_Data to use_
/-! ## Checks of a set (R307) -/

def safFixed : List Field :=
  [uf 0 4 0x54455353 0x54455353 0, uf 4 2 1 1 0, uf 8 4 1024 1024 0, uf 16 1 0 1 0, uf 17 1 0 7 0, rsv 18 2, rsv 28 4]

def safBlock (i : Nat) : List Field :=
  let o := blkOff i
  [uf o 1 0 3 0, uf (o + 1) 1 1 50 0, uf (o + 2) 2 2000 4500 0, uf (o + 4) 2 1500 4000 0, uf (o + 6) 2 100 1000 0,
    uf (o + 8) 2 10 1000 0, uf (o + 10) 2 100 480 0, uf (o + 12) 2 100 480 0, uf (o + 14) 2 50 400 0,
    uf (o + 16) 2 10 10000 0, uf (o + 38) 2 10 200 0, uf (o + 40) 2 10 200 0, rsv (o + 42) 6]

def safTail : List Field :=
  [uf 416 4 10000 5000000 0, uf 420 1 0 1 0, uf 421 1 0 3 0, uf 422 1 0 1 0, uf 423 1 1 50 0, uf 424 2 10 10000 0,
    uf 436 2 0 4320 0, uf 438 2 10 1000 0, rsv 441 7]

def safInput (k : Nat) : List Field :=
  let o := 448 + 8 * k
  [uf o 1 0 6 0, uf (o + 1) 1 0 2 0, uf (o + 5) 1 0 3 0, uf (o + 6) 2 1 1000 0]

/-- The block of string `i`: ranges, uv below ov, even fast thresholds, and no protection outside the population. -/
def blockBad (s : State) (b : Bytes) (i : Nat) : Option Nat :=
  let o := blkOff i
  firstBad [must (s.isStr i || !protectedIn b i) o, badField (safBlock i) b,
    must (decide (blkU b i 4 2 < blkU b i 2 2)) (o + 4), must (blkU b i 10 2 % 2 == 0) (o + 10),
    must (blkU b i 12 2 % 2 == 0) (o + 12)]

/-- The entry of input `k`: ranges, an enabled TP in TP mode and 0xFF otherwise, a mutual pair on different TPs. -/
def inputBad (b : Bytes) (k : Nat) : Option Nat :=
  let o := 448 + 8 * k
  let p := siU b k 3 1
  let tp := siU b k 2 1
  firstBad [badField (safInput k) b,
    must (if siU b k 1 1 = 0 then decide (tp < 8) && tpEnabled b tp else tp == 0xFF) (o + 2),
    must (p == 0xFF || (decide (p < 16) && p != k && siU b p 3 1 == k && (tp == 0xFF || siU b p 2 1 != tp))) (o + 3)]

/-- A TI entry: its use, and no entry on an input that *TI configuration* leaves unused. -/
def tiEntryBad (s : State) (b : Bytes) (n : Nat) : Option Nat :=
  firstBad [must (decide (tiUse b n ≤ 3)) (576 + 4 * n),
    must (tiUse b n == 0 || getU (s.tiAt n).cfg 1 1 != 0) (576 + 4 * n)]

/-- Offset of the first field for which a channel refuses set `b`. -/
def setBad (s : State) (b : Bytes) : Option Nat :=
  if b.length ≠ 1024 then some 8
  else firstBad ([badField safFixed b,
      must (getU b 16 1 == match s.variant with | .kzv4096 => 0 | .kzv1024 => 1) 16] ++
    (List.range 8).map (blockBad s b) ++ [badField safTail b] ++ (List.range 16).map (inputBad b) ++
    (List.range 24).map (tiEntryBad s b) ++ [must ((slice b 672 348).all (· == 0)) 672,
      must (setCrc b == crc32c (b.take 1020)) 1020])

_What this task involves_
Reproduce each line of the records in which the string "safFixed" appears.

_Solved problem_
def safFixed : List Field :=
  else firstBad ([badField safFixed b,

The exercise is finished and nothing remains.